Segment Start: Input material

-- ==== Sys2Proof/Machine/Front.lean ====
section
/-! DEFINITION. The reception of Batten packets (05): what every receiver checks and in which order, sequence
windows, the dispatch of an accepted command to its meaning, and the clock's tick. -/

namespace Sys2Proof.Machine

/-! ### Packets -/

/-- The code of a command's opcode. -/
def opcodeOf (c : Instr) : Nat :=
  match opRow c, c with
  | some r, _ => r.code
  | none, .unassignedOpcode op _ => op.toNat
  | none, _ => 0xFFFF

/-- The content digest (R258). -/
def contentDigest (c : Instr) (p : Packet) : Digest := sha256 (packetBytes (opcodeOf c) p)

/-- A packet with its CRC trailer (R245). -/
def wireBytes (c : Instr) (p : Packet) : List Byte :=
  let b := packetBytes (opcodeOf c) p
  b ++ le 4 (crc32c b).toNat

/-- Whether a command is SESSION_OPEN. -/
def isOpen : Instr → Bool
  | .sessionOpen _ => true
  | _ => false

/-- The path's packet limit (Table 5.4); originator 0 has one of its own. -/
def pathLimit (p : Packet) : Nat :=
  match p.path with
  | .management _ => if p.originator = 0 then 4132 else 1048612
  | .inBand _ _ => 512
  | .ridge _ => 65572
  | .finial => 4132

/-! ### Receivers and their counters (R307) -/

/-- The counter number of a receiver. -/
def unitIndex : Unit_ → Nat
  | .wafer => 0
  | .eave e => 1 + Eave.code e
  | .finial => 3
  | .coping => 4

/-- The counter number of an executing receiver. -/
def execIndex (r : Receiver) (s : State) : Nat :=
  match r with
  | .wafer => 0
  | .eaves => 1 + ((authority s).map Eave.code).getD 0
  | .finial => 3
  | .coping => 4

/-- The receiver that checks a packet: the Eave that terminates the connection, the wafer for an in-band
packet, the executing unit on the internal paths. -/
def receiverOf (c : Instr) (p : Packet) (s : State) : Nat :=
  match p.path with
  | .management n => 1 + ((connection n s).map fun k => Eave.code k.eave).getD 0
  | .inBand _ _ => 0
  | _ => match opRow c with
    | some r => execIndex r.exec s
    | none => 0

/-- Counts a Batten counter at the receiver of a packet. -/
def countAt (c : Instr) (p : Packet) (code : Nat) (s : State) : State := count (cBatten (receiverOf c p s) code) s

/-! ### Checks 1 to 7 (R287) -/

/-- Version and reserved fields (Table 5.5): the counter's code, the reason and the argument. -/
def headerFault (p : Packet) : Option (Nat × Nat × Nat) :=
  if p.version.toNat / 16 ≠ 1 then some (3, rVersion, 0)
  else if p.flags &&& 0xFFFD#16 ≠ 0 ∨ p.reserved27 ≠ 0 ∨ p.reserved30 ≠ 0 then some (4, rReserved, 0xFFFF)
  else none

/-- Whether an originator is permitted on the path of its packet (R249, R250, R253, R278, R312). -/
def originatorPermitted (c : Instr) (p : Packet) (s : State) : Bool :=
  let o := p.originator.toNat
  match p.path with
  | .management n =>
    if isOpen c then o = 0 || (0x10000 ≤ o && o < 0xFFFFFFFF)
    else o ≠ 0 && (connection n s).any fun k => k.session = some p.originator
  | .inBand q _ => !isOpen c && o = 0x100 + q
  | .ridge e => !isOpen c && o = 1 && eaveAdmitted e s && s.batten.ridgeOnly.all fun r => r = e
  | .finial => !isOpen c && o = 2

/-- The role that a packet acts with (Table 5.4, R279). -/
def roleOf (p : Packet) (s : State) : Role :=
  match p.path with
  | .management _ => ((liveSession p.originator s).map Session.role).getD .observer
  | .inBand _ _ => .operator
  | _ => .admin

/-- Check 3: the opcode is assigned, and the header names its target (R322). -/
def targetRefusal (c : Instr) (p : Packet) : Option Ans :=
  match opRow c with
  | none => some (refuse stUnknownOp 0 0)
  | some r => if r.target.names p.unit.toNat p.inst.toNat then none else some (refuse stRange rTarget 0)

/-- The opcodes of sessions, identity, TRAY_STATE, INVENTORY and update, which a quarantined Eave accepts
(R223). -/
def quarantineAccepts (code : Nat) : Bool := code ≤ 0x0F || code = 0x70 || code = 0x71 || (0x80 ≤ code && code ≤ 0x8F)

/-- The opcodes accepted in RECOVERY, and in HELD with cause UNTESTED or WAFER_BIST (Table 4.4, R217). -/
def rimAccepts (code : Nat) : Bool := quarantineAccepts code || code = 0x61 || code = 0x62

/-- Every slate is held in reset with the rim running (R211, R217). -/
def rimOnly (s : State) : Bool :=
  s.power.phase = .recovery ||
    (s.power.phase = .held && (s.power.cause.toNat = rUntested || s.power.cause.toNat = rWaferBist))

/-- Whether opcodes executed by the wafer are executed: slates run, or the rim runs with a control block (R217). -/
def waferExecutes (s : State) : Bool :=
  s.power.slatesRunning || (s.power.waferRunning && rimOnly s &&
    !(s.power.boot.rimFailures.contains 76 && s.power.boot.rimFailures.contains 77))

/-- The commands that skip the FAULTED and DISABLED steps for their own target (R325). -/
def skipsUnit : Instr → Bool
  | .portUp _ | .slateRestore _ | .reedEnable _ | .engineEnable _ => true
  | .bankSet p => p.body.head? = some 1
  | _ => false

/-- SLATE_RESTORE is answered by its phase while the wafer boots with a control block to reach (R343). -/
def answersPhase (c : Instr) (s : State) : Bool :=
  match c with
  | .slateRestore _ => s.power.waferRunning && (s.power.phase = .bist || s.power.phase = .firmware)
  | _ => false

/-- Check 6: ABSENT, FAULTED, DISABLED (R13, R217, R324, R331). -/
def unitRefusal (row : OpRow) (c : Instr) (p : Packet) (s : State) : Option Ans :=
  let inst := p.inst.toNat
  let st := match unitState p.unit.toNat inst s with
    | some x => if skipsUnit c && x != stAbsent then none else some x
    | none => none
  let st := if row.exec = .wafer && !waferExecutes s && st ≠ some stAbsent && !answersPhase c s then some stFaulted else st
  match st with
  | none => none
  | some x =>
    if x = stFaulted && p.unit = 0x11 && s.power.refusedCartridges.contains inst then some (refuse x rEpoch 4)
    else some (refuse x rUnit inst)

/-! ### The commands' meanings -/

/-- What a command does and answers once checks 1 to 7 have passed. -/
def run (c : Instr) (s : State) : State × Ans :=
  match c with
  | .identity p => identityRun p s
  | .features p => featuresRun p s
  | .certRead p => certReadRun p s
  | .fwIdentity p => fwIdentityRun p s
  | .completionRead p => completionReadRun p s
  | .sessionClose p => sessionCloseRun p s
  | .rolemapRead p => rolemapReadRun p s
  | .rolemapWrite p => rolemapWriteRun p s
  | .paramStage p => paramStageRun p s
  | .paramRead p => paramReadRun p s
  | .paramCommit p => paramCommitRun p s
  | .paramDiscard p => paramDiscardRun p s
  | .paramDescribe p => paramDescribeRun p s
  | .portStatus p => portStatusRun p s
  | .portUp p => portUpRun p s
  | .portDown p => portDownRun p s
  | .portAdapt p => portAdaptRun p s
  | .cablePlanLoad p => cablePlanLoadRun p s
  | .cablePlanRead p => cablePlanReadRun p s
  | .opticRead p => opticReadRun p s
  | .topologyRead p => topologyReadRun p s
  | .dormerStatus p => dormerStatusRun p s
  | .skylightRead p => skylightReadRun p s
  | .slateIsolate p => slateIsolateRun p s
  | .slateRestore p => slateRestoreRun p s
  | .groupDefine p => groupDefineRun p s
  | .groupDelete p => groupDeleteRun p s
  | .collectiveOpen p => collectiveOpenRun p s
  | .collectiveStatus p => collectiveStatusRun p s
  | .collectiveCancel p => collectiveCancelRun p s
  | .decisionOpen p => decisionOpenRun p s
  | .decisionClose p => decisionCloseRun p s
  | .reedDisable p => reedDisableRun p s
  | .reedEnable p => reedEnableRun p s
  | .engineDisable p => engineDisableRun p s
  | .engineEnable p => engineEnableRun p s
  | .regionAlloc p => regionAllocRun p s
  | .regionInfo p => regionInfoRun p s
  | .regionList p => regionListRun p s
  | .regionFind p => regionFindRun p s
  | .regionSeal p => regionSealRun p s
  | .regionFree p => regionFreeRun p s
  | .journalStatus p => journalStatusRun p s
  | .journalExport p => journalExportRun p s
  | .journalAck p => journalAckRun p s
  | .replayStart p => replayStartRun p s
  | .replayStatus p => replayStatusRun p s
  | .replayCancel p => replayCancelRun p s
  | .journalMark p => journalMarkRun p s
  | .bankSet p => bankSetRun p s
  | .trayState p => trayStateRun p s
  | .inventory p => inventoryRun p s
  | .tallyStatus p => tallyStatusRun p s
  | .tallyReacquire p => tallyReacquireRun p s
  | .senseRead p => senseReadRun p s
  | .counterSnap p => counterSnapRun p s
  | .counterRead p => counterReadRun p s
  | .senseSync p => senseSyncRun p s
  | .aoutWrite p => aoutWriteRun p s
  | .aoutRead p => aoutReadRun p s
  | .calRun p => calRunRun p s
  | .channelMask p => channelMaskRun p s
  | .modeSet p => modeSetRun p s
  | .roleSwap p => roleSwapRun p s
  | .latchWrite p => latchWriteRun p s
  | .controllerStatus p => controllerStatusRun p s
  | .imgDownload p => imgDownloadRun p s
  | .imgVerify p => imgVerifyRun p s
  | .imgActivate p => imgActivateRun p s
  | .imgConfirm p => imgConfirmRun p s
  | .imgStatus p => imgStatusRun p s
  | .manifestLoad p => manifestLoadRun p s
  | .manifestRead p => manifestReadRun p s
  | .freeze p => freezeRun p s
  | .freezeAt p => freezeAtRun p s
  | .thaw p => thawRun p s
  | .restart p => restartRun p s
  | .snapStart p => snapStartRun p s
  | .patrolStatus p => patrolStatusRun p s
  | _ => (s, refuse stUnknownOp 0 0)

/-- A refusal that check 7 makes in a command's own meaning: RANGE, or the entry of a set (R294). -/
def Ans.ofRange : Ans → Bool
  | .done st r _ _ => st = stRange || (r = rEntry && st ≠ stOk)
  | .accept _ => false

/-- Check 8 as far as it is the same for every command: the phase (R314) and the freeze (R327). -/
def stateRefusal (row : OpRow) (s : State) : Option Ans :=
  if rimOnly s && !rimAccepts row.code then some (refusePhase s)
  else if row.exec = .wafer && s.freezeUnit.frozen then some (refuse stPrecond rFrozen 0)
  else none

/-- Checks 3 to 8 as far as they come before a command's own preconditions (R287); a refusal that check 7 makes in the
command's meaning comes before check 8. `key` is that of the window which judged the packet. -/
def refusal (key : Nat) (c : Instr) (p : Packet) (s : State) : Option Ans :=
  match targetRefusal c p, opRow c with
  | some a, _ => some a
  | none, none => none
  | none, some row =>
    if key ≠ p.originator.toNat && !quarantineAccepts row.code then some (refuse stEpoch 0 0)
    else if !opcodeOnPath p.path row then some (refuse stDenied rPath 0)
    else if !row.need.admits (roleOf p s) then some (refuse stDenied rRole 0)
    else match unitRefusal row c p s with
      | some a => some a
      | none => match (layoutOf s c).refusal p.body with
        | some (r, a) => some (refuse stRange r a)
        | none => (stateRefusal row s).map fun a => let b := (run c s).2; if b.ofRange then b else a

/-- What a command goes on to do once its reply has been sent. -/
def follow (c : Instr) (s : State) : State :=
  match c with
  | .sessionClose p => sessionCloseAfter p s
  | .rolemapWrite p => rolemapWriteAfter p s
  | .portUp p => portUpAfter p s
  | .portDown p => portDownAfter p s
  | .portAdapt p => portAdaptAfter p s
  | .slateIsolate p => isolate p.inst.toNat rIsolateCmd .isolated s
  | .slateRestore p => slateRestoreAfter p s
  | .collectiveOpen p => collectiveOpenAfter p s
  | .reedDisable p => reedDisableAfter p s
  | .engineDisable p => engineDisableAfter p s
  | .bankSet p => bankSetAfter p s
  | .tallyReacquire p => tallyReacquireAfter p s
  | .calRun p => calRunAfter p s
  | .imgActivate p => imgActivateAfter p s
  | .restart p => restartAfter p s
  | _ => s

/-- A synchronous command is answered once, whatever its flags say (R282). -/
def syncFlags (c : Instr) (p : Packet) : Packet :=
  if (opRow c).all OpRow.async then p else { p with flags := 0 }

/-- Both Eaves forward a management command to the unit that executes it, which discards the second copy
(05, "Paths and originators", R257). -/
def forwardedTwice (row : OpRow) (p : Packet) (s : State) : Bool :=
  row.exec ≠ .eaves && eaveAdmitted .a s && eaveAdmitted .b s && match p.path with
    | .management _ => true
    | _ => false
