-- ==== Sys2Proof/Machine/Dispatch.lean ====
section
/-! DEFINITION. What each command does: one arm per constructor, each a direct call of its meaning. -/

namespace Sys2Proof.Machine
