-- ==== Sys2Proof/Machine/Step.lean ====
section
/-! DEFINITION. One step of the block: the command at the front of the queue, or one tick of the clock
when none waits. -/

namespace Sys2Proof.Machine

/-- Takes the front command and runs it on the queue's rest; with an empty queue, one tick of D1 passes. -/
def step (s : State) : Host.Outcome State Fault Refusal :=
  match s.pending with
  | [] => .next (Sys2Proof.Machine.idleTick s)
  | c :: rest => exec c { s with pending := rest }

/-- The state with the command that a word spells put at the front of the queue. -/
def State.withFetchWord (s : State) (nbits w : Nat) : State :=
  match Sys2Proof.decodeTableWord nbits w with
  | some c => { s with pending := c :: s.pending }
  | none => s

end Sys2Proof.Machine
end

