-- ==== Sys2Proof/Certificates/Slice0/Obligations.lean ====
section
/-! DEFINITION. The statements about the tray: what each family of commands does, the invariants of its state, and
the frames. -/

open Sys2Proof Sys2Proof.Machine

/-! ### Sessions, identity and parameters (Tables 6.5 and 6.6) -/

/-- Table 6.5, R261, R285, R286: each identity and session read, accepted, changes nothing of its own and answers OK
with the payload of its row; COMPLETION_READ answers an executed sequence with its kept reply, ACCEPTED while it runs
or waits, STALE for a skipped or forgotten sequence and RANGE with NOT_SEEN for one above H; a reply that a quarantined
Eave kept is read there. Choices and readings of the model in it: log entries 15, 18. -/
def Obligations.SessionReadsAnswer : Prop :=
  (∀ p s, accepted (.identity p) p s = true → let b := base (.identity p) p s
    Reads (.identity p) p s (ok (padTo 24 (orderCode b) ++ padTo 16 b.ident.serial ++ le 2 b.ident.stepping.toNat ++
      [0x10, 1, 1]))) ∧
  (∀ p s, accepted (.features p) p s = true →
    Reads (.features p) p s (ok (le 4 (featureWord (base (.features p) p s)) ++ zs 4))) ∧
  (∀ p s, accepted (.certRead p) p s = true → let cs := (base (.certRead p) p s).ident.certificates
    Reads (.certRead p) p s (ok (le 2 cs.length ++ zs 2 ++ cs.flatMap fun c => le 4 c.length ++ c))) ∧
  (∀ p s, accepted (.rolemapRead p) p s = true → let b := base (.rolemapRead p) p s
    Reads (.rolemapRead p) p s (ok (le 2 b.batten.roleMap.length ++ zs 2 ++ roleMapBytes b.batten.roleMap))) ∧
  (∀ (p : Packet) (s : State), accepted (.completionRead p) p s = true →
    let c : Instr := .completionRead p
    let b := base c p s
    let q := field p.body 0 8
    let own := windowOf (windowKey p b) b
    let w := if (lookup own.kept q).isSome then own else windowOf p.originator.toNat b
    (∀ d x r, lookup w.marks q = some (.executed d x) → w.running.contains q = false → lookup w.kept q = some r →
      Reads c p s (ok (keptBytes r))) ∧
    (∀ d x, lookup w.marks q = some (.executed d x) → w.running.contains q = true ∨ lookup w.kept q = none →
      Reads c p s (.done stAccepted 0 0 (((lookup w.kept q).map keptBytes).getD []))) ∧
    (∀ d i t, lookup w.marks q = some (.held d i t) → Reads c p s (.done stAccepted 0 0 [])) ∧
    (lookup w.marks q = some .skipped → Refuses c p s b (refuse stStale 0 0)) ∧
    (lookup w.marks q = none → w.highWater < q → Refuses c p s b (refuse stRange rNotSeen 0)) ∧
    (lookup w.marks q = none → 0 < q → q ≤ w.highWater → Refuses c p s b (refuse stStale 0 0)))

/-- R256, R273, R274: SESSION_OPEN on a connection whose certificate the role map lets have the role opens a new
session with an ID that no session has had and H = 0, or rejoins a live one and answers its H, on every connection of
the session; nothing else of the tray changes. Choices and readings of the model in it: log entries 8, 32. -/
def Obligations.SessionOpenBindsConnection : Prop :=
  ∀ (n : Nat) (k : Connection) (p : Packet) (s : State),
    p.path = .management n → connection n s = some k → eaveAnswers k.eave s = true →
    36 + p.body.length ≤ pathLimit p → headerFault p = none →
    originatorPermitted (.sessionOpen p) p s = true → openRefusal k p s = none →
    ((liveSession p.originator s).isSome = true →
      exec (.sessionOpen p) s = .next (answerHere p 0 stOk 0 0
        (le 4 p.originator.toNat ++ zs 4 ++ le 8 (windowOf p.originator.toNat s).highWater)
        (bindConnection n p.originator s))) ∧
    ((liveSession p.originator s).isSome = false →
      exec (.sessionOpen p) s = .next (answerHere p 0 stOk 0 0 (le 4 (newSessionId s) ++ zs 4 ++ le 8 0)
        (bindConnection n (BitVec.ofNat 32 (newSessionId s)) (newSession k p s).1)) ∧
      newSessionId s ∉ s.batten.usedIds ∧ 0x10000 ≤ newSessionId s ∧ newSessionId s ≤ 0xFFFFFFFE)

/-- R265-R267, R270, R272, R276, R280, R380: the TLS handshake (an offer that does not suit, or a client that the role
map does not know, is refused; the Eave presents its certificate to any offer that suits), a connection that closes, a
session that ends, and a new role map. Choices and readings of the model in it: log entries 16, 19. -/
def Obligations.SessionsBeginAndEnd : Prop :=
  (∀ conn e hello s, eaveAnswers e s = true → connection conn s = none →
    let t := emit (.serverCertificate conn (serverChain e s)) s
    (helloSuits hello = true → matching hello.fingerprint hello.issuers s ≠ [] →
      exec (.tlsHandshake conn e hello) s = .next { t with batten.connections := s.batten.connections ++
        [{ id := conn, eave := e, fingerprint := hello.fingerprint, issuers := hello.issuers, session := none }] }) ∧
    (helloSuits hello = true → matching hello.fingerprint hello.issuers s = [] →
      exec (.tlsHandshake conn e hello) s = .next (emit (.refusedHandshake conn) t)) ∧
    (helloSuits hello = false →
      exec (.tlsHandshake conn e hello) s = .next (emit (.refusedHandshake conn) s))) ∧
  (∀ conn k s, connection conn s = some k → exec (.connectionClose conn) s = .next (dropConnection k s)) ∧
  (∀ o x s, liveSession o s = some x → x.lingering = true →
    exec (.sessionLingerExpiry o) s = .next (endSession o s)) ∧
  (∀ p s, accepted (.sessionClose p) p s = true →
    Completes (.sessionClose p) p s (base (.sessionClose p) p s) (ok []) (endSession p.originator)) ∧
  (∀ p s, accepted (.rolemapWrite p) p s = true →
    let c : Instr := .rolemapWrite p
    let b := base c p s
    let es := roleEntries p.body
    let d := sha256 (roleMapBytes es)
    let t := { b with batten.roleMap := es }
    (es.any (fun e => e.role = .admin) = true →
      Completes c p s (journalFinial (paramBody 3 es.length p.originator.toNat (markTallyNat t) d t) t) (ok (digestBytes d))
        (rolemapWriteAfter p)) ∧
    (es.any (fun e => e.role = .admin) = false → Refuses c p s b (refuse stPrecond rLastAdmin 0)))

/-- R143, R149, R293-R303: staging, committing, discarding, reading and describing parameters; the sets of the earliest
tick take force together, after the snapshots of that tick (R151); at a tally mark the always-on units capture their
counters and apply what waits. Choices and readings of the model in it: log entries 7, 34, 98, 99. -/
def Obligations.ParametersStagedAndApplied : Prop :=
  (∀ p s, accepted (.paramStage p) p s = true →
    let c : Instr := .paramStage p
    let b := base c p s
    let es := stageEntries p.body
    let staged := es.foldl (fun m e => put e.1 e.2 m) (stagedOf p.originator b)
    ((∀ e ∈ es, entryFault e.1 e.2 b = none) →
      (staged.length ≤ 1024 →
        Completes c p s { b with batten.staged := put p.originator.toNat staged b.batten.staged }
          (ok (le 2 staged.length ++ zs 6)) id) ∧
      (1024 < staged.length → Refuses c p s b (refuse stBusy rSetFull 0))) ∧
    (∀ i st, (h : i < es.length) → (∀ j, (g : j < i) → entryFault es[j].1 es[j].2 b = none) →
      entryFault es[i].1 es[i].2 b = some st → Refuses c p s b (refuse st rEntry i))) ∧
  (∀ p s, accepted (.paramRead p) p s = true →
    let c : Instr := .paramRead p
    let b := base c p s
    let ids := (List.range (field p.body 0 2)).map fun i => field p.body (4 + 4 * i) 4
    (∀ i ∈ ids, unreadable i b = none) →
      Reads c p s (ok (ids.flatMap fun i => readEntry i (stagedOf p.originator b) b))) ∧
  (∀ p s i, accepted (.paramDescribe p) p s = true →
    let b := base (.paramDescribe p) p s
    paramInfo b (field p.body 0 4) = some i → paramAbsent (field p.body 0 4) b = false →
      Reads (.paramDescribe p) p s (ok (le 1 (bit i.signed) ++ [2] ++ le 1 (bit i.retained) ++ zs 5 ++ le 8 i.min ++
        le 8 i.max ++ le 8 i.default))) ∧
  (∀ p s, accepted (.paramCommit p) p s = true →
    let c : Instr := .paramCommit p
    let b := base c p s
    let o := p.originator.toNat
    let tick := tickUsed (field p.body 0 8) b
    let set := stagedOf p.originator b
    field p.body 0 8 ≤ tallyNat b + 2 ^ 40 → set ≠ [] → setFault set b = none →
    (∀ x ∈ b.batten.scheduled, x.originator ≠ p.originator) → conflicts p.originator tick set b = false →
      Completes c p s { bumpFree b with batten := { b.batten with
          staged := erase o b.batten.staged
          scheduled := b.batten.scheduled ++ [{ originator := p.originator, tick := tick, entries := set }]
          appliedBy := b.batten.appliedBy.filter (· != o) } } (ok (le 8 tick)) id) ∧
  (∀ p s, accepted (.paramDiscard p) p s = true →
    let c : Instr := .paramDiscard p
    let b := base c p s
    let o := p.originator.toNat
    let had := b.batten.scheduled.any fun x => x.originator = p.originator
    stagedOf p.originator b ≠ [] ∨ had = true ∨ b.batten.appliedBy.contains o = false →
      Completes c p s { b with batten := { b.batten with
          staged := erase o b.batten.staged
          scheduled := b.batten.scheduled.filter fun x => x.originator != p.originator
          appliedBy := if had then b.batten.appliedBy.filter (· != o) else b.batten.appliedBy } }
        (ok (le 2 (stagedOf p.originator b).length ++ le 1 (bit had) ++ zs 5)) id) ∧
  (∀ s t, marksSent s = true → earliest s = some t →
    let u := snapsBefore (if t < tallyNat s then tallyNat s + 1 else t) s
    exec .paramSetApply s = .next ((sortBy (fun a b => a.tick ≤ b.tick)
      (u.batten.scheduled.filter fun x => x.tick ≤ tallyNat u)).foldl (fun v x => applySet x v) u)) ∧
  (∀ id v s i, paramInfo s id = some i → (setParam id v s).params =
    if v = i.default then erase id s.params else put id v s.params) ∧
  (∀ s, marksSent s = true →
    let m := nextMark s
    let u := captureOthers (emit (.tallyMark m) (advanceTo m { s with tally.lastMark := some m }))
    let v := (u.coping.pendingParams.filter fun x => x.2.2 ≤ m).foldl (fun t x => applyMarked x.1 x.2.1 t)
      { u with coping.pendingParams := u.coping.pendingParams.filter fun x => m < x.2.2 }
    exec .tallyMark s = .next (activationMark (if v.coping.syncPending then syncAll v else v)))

Segment End: Input material

Reply with nothing but the number of lines in the data that include the word "Refuses".

» **Task result**
6